> **Activity**
Collect every line below that contains the word "AtomReq".

• • •

-- ==== Sys2Proof/Machine/State.lean ====
section
/-! DEFINITION. The state of the whole KZ-8 as plain data: contexts, cores, clusters, sectors, domains, memory, hub. -/
namespace Sys2Proof.Machine

/-- A sparse store: key and value pairs with strictly rising keys, no value equal to what an unlisted key reads as. -/
abbrev Map (α : Type) := List (Nat × α)

/-- Kinds of access (R379). -/
inductive Acc where
  | read | write | atomic | fetch
  deriving DecidableEq, Repr

/-- What a fault carries to its record (R376): code, address, access code, record kind (0 ended, 2 deferred), and for a
deferred fault its class, merged count, tile status and tile id. -/
structure FaultInfo where
  code : BitVec 8
  addr : Word
  acc : BitVec 2
  kind : BitVec 2
  dcl : BitVec 2
  merged : BitVec 8
  status : BitVec 8
  tid : BitVec 16
  deriving DecidableEq, Repr

/-- A pending deferred fault of one class (R209). -/
structure DefFault where
  code : BitVec 8
  addr : Word
  merged : BitVec 8
  status : BitVec 8
  tid : BitVec 16
  deriving DecidableEq, Repr

/-- The atomic operations (R256). -/
inductive AtomOp where
  | add | and | or | xor | min | max | umin | umax | swp | cas
  deriving DecidableEq, Repr

/-- An atomic on its way to its home (R256): where it acts, its operand, the expected value of ACAS, orders, notify. -/
structure AtomReq where
  va : Word
  pa : Nat              -- G: physical key; S, W, X, Y: offset
  op : AtomOp
  bytes : Nat           -- 4 or 8
  operand : Word
  expected : Word
  ord : Ord
  sc : Scope
  rel : Option Scope    -- its release: by its order, or by an earlier FENCE (R259)
  nz : Bool
  ntgt : BitVec 32
  pois : Bool           -- an operand was poisoned
  trk : Bool            -- the tracking claim of its page (R413)
  stamp : BitVec 32
  deriving DecidableEq, Repr

/-- A wait on an address (R258). -/
structure WaitaReq where
  va : Word
  pa : Nat
  bytes : Nat
  cmp : Word
  tmo : BitVec 5
  acq : Option Scope
  trk : Bool
  since : Nat
  woken : Bool          -- a write to the line was performed after the watch was registered
  deriving DecidableEq, Repr

/-- Where a context parks (R72). -/
inductive Park where
  | load (va : Word) (pa n : Nat) (home : Bool) (acq : Option Scope) (nc trk : Bool)
  | walk (va : Nat) (k : Acc)
  | atomic (r : AtomReq)
  | wait
  | waita (r : WaitaReq)
  | fence
  | seal (d : BitVec 32)
  | fault (cam va : Nat) (k : Acc) -- on fault-queue entry cam, code 0x10 or 0x12, for an access
  | camWait (va : Nat) (code : BitVec 8) (k : Acc)   -- the CAM is full (R385)
  | trap (cam : Nat)
  | trapWait (n : BitVec 16)    -- a TRAP while the CAM is full
  | engine                      -- TCFG, TREL
  | service                     -- TLBI, CTXSV, COPYT or BIND waiting for its end
  | stall                       -- a CNT field at 63 or a full queue (R94, R329, R337)
  | finish                      -- END, JOIN or a YIELD save waiting for CNT (R203, R205)
  | forever                     -- a fault at PRIV 2 (R374)
  deriving DecidableEq, Repr

/-- The three context states of R72, and the two ways a firing is on its way out while its started engine commands
complete (R302 step 1, R372 step 1). -/
inductive Status where
  | dormant
  | issuing
  | parked (p : Park)
  | ending (f : FaultInfo) (irv : Bool)       -- irv: CIR.IRV at the fault (R376)
  | killing (cause : BitVec 8) (drop : Bool)
  deriving DecidableEq, Repr

/-- A token with its tag (R295), its folded signature (R356), poison of its slot (R398), redelivery count (R399), the
sender's PASID and actor address (R211, R376), its refusal channel (R210) and its credit (R296). -/
structure Token where
  payload : Quad
  tag : Word
  sig : Word
  pois : Bool
  redeliv : Nat
  pasid : BitVec 20
  sender : BitVec 32
  refCh : Option (BitVec 5)
  cred : Bool            -- it uses a reserved credit of its producer (R296)
  own : Option Nat       -- the launch slot that it was sent to, once it lies in a channel store (R312)
  row : Option Nat       -- a drain token: the number of the row slot that it names (R286)
  deriving DecidableEq, Repr

/-- What a token in flight is, for the delivery rules (R211, R212, R296, R257, R269, R285, R297, R375): `event` comes from the IRT, `hub` is a
start, resume or connection token. -/
inductive TokKind where
  | send | sendn | refusal | notify | copied | drain | event | hub | record
  deriving DecidableEq, Repr

/-- Where a token goes: an actor address to be routed, or a channel of a core. -/
inductive Dest where
  | addr (a : BitVec 32)
  | chan (core : Nat) (ch : BitVec 5)
  deriving DecidableEq, Repr

/-- The IRT entry with OWN 3 that an event was sent under, as it stood then (R389, R392): source, escalation time, vector. -/
structure EscInfo where
  src : Nat
  esc : Nat
  vec : Nat
  deriving DecidableEq, Repr

/-- A token in flight. `second` is the second half of a fault record (R375). -/
structure Flight where
  tok : Token
  kind : TokKind
  src : Nat                 -- core number of the sender; 2048 for the hub
  dest : Dest
  second : Option Token
  esc : Option EscInfo      -- the IRT entry with OWN 3 that it was sent under (R389)
  deriving DecidableEq, Repr

/-- Items of the outbox (R194, R304). -/
inductive OutItem where
  | tok (t : Token) (dest : BitVec 32) (rch : Option (BitVec 5))
  | nbr (t : Token) (dch : BitVec 5) (dir : Dir)
  | bind (img : BitVec 256) (ch : Nat)
  | unbind (ch : Nat)
  | fork (n m e j : Word) (chunks : Nat) (ps : List Word) (key : Nat) (trk : Bool)
  deriving DecidableEq, Repr

/-- A journal entry (R302): the old 16-byte word, its offset and its space (1 W, 2 X, 3 Y), with its poison mark. -/
structure JEntry where
  space : Nat
  word : Nat
  old : List Byte
  pois : Bool
  deriving DecidableEq, Repr

/-- A G store that has retired and is not yet performed (R249). -/
structure GStore where
  pa : Nat
  va : Word
  bytes : List Byte
  stamp : BitVec 32
  irv : Bool
  rel : Option Scope
  sig : BitVec 256
  pois : Bool
  trk : Bool
  trig : Bool              -- the context has made a TRIG since (R224)
  seq : Nat                -- its place among the accesses of its core
  deriving DecidableEq, Repr
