-- ==== Sys2Proof/Machine/Store.lean ====
section
/-! DEFINITION. Sparse stores, byte order, and the helpers of R7 (sext, zext, sat_s, sat_z, slices). -/
namespace Sys2Proof.Machine

/-- What key `a` reads as; an unlisted key reads as `d`. -/
def mget {α : Type} (d : α) : Map α → Nat → α
  | [], _ => d
  | (k, v) :: t, a => if k = a then v else mget d t a

/-- Whether key `a` is listed. -/
def mhas {α : Type} : Map α → Nat → Bool
  | [], _ => false
  | (k, _) :: t, a => k == a || mhas t a

/-- The store without key `a`. -/
def mdel {α : Type} : Map α → Nat → Map α
  | [], _ => []
  | (k, v) :: t, a => if k = a then mdel t a else (k, v) :: mdel t a

/-- `x` put at key `a` before the first greater key. -/
def minsert {α : Type} : Map α → Nat → α → Map α
  | [], a, x => [(a, x)]
  | (k, v) :: t, a, x => if a < k then (a, x) :: (k, v) :: t else (k, v) :: minsert t a x

/-- Write `x` at key `a`; the value that an unlisted key reads as removes the entry. -/
def mset {α : Type} [DecidableEq α] (d : α) (m : Map α) (a : Nat) (x : α) : Map α :=
  if x = d then mdel m a else minsert (mdel m a) a x

/-- The store without the keys from `lo` up to but not including `hi`. -/
def mclear {α : Type} : Map α → Nat → Nat → Map α
  | [], _, _ => []
  | (k, v) :: t, lo, hi => if lo ≤ k ∧ k < hi then mclear t lo hi else (k, v) :: mclear t lo hi

/-- Every key is above `lo`, keys rise strictly, and no value is `d`. -/
def mwfFrom {α : Type} [DecidableEq α] (d : α) : Option Nat → Map α → Bool
  | _, [] => true
  | lo, (k, v) :: t => (match lo with | none => true | some l => decide (l < k)) && decide (v ≠ d) && mwfFrom d (some k) t

/-- The canonical form of a store. -/
def mwf {α : Type} [DecidableEq α] (d : α) (m : Map α) : Bool := mwfFrom d none m

/-- Every key is above `lo`, keys rise strictly, and no value is what its key reads as unlisted. -/
def fwfFrom {α : Type} [DecidableEq α] (d : Nat → α) : Option Nat → Map α → Bool
  | _, [] => true
  | lo, (k, v) :: t => (match lo with | none => true | some l => decide (l < k)) && decide (v ≠ d k) && fwfFrom d (some k) t

/-- What a byte of memory that nothing has written reads as: the drift attribute tables hold what boot wrote (R412, R459), pages
of the windbreak log, of the command window and of the table itself untracked; every other byte reads 0 (log entry 7). -/
def memDefault (a : Nat) : Byte :=
  let d := a / 2 ^ 36
  let i := a % 2 ^ 36 - 0xFBFF80000
  if d < 8 ∧ 0xFBFF80000 ≤ a % 2 ^ 36 ∧ a % 2 ^ 36 < 0xFC0000000 ∧ i < 0x3EFFE0 / 8 ∧ (d ≠ 0 ∨ 4096 / 8 ≤ i) then 0xFF else 0

/-- The canonical form of memory. -/
abbrev Memory.wf (m : List Host.Cell) : Prop := fwfFrom memDefault none m = true

/-- What a byte of memory reads as. -/
def ramByte (m : List Host.Cell) (a : Nat) : Byte := mget (memDefault a) m a

/-- `n` bytes of memory from key `a` up. -/
def ramAt (m : List Host.Cell) (a : Nat) : Nat → List Byte
  | 0 => []
  | n + 1 => ramByte m a :: ramAt m (a + 1) n

/-- The bytes put into memory from key `a` up. -/
def ramPut (m : List Host.Cell) (a : Nat) : List Byte → List Host.Cell
  | [] => m
  | b :: t => ramPut (mset (memDefault a) m a b) (a + 1) t

/-- `n` bytes of a buffer from offset `a` up. -/
def bytesAt (m : Map Byte) (a : Nat) : Nat → List Byte
  | 0 => []
  | n + 1 => mget 0 m a :: bytesAt m (a + 1) n

/-- The bytes put into a buffer from offset `a` up. -/
def putBytes (m : Map Byte) (a : Nat) : List Byte → Map Byte
  | [] => m
  | b :: t => putBytes (mset 0 m a b) (a + 1) t

/-- The little-endian value of some bytes (R2). -/
def leVal : List Byte → Nat
  | [] => 0
  | b :: t => b.toNat + 256 * leVal t

/-- The `n` little-endian bytes of a value. -/
def leBytes : Nat → Nat → List Byte
  | 0, _ => []
  | n + 1, v => BitVec.ofNat 8 v :: leBytes n (v / 256)

/-- The 128-bit value of some bytes. -/
def quadOf (bs : List Byte) : Quad := BitVec.ofNat 128 (leVal bs)

/-- sext(x, n): the low n bits of x as a two's-complement integer (R7). -/
def sextI (x : Nat) (n : Nat) : Int :=
  let v := x % 2 ^ n
  if n = 0 then 0 else if v < 2 ^ (n - 1) then (v : Int) else (v : Int) - (2 ^ n : Nat)

/-- sat_s(x, n) (R7). -/
def satS (x : Int) (n : Nat) : Int :=
  if x < -(2 ^ (n - 1) : Nat) then -(2 ^ (n - 1) : Nat) else if x > (2 ^ (n - 1) : Nat) - 1 then (2 ^ (n - 1) : Nat) - 1 else x

/-- sat_z(x, n) (R7). -/
def satZ (x : Int) (n : Nat) : Int :=
  if x < 0 then 0 else if x > (2 ^ n : Nat) - 1 then (2 ^ n : Nat) - 1 else x

/-- The low n bits of an integer, as a number below 2^n (R6). -/
def lowBits (x : Int) (n : Nat) : Nat := (x % (2 ^ n : Nat)).toNat

/-- The slice x[lo + n - 1 : lo] of a number (R2). -/
def bits (x lo n : Nat) : Nat := x / 2 ^ lo % 2 ^ n

/-- Bit i of a number. -/
def bit (x i : Nat) : Bool := x / 2 ^ i % 2 == 1

/-- The slice of a bit vector as a number. -/
def fld {w : Nat} (x : BitVec w) (lo n : Nat) : Nat := bits x.toNat lo n

/-- The bit vector with ones at [lo + n - 1 : lo]. -/
def maskAt (w lo n : Nat) : BitVec w := BitVec.ofNat w (2 ^ n - 1) <<< lo

/-- A bit vector with one slice replaced. -/
def setFld {w : Nat} (x : BitVec w) (lo n v : Nat) : BitVec w :=
  (x &&& ~~~maskAt w lo n) ||| ((BitVec.ofNat w v <<< lo) &&& maskAt w lo n)

/-- A bit vector with bit i set to a Boolean. -/
def setBit {w : Nat} (x : BitVec w) (i : Nat) (b : Bool) : BitVec w :=
  if b then x ||| BitVec.twoPow w i else x &&& ~~~BitVec.twoPow w i

/-- The list without its k-th element. -/
def dropAt {α : Type} : List α → Nat → List α
  | [], _ => []
  | _ :: t, 0 => t
  | h :: t, k + 1 => h :: dropAt t k

/-- The list with its k-th element replaced. -/
def setAt {α : Type} : List α → Nat → α → List α
  | [], _, _ => []
  | _ :: t, 0, x => x :: t
  | h :: t, k + 1, x => h :: setAt t k x

/-- The numbers from 0 up to but not including n, rising. -/
def upto (n : Nat) : List Nat := List.range n

/-- 0xF00_0000_0000, the first hub register (R21). -/
def hubBase : Nat := 0xF0000000000

/-- The key of host physical address 0 in memory. -/
def hostBase : Nat := 2 ^ 60

/-- An element put in its place in a sorted list, before those that do not come before it. -/
def insertBy {α : Type} (le : α → α → Bool) (x : α) : List α → List α
  | [] => [x]
  | y :: ys => if le x y then x :: y :: ys else y :: insertBy le x ys

/-- A list in order; what is equal in it keeps its order. -/
def sortBy {α : Type} (le : α → α → Bool) : List α → List α
  | [] => []
  | x :: xs => insertBy le x (sortBy le xs)

end Sys2Proof.Machine
end

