/-- A flight from the hub. -/
def hubFlight (t : Token) (k : TokKind) (a : BitVec 32) (second : Option Token) (esc : Option EscInfo) : Flight :=
  { tok := t, kind := k, src := 2048, dest := .addr a, second := second, esc := esc }

/-- A token that no firing sent: it carries an all-ones signature (R356). -/
def bareToken (payload : Quad) (tag : Word) : Token :=
  { payload := payload, tag := tag, sig := BitVec.allOnes 64, pois := false, redeliv := 0, pasid := 0, sender := 0, refCh := none
    cred := false, own := none, row := none }

/-! ## Events (R389, R447) -/

/-- IRT[i]. -/
def irt (h : Hub) (i : Nat) : Word := reg h (0x4800 + 16 * i)

/-- MSI-X vector n is raised outside the hold. -/
def raiseMsi (h : Hub) (n : Nat) : Hub := { h with out := .msi n :: h.out }

/-- An event with its tag is routed by its IRT entry (R389). -/
def routeEventTag (s : State) (i : Nat) (payload : Quad) (tagHigh : Word) : State :=
  let e := irt s.hub i
  match fld e 0 2 with
  | 0 => { s with hub := bump s.hub (0x4808 + 16 * i) 0 32 }
  | 2 => { s with hub := raiseMsi s.hub (fld e 21 11) }
  | own =>
      let a : BitVec 32 := e.extractLsb' 32 32
      let info : EscInfo := { src := i, esc := fld e 5 16, vec := fld e 21 11 }
      let f := hubFlight (bareToken payload (mkTag hubScid (adCh a) 24 ||| tagHigh)) .event a none (if own = 3 then some info else none)
      match routeCore s f with
      | .ok s1 => s1
      | .exited => s
      | .refused => { s with hub := { s.hub with refused := s.hub.refused ++ [f] } }

/-- An event of a source with its data (R447). -/
def routeEvent (s : State) (src : Nat) (data : Word) : State :=
  routeEventTag s src (data ++ BitVec.ofNat 64 src) 0

/-! ## Process control blocks, records, dead letters (R291, R375) -/

/-- The control block of a PASID (R291, R321). -/
def pcbOf (s : State) (pasid : Nat) : Option Nat :=
  let base := fld (reg s.hub 0x2008) 12 32 * 2 ^ 12
  if base = 0 then none
  else
    let p := (dword s (base + 8 * pasid)).toNat
    if p = 0 then none else some p

/-- Reading a poisoned control block rolls the device back (R402). -/
def checkPcb (s : State) (pasid : Nat) : State :=
  match pcbOf s pasid with
  | some p => if granPois s p then dueRollback s 4 else s
  | none => s

/-- A bit of FLAGS of a process (R291, R401). -/
def pcbFlag (s : State) (pasid b : Nat) : Bool :=
  match pcbOf s pasid with
  | some p => bit (homeByte s (p + 16)).toNat b
  | none => false

/-- A record is dropped and counted (R375). -/
def frLost (s : State) : State :=
  let h := bump s.hub 0x4008 32 32
  routeEvent { s with hub := h } 4 (BitVec.ofNat 64 (fld (reg h 0x4008) 32 32))

/-- Send a record to the fault channel of its process as two tokens (R375). -/
def sendRec (s0 : State) (r : FRec) : State :=
  let s := checkPcb s0 r.pasid
  match pcbOf s r.pasid with
  | none => frLost s
  | some p =>
      let a : BitVec 32 := (dword s p).setWidth 32
      if a = 0 then frLost s
      else
        let tag := mkTag hubScid (adCh a) 23
        let f := hubFlight (bareToken (r.w1 ++ r.w0) tag) .record a (some (bareToken (r.w3 ++ r.w2) tag)) none
        match routeCore s f with
        | .ok s1 => s1
        | .exited => frLost s
        | .refused => { s with hub := { s.hub with refused := s.hub.refused ++ [f] } }

/-- Send every record that an agent has left with the hub. -/
def sendRecs (s : State) : State := s.hub.recs.foldl sendRec { s with hub := { s.hub with recs := [] } }

/-- n dead letters of a process are counted in DLC (R291, R375). -/
def deadLetters (s0 : State) (pasid n : Nat) : State :=
  if n = 0 then s0
  else
    let s := checkPcb s0 pasid
    match pcbOf s pasid with
    | none => s
    | some p =>
        let v := (dword s (p + 8)).toNat + n
        hubPut s (hubWriteOf s.hub (p + 8) (leBytes 8 (min v (2 ^ 64 - 1))))

/-- A context-free record (R371, R376): KIND 3, with the flags of the context that it names. `lo` is the slot index or 0, `hi` holds the actor
address. -/
def freeRecord (s : State) (code : BitVec 8) (addr : Word) (acc : BitVec 2) (pasid : BitVec 20) (cid : Nat) (lo hi : Word) : State :=
  let c := mget emptyCtx s.ctxs cid
  sendRec s (recordOf { faultOf code with kind := 3, addr := addr, acc := acc } pasid c.irv (stPFXV c.stat) (stDS c.stat != 0) cid lo hi)

/-- Tokens are dropped as dead letters of a process (R289, R296, R372): each sends a record of code 0x18 when `rec` says so, or when
DLREC of the process is set (R291). Those of a process without a control block are counted nowhere and send none (R375). -/
def dropTokens (s : State) (pasid : BitVec 20) (ts : List Token) (rec : Bool) : State :=
  let s1 := deadLetters s pasid.toNat ts.length
  if (pcbOf s pasid.toNat).isSome && (rec || pcbFlag s pasid.toNat 0) then ts.foldl (fun s t => freeRecord s 0x18 0 0 pasid hubScid 0 (t.sender.setWidth 64)) s1 else s1

/-- A token is dropped as a dead letter of its sender. -/
def dropToken (s : State) (t : Token) (rec : Bool) : State := dropTokens s t.pasid [t] rec

/-- A token that names an exited actor (R289). -/
def exitToken (s : State) (f : Flight) : State :=
  match f.kind with
  | .record => frLost s
  | .event | .refusal => s
  | _ => dropToken s f.tok false

/-- A token that finds no room (R211, R257, R296, R297, R375): records, events and notify tokens are sent again, and so is a start, resume or
connection token that an edge channel has no room for. -/
def refuse (s : State) (f : Flight) : State :=
  match f.kind with
  | .record | .event | .notify | .hub => { s with hub := { s.hub with refused := s.hub.refused ++ [f] } }
  | .send =>
      (match f.tok.refCh with
       | some rch =>
           let t : Token := { f.tok with tag := mkTag (fld f.tok.tag 5 14) rch.toNat 19, sig := 0, refCh := none, cred := false }
           let r : Flight := { tok := t, kind := .refusal, src := f.src, dest := .chan f.src rch, second := none, esc := none }
           { s with hub := { s.hub with flight := s.hub.flight ++ [r] } }
       | none => dropToken s f.tok false)
  | _ => dropToken s f.tok false

/-- Route a flight and settle what becomes of it. -/
def route (s : State) (f : Flight) : State :=
  match routeCore s f with
  | .ok s1 => s1
  | .exited => exitToken s f
  | .refused => if f.kind = .hub then dropToken s f.tok false else refuse s f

• • •

> **Reply to the task**
structure AtomReq where
  | atomic (r : AtomReq)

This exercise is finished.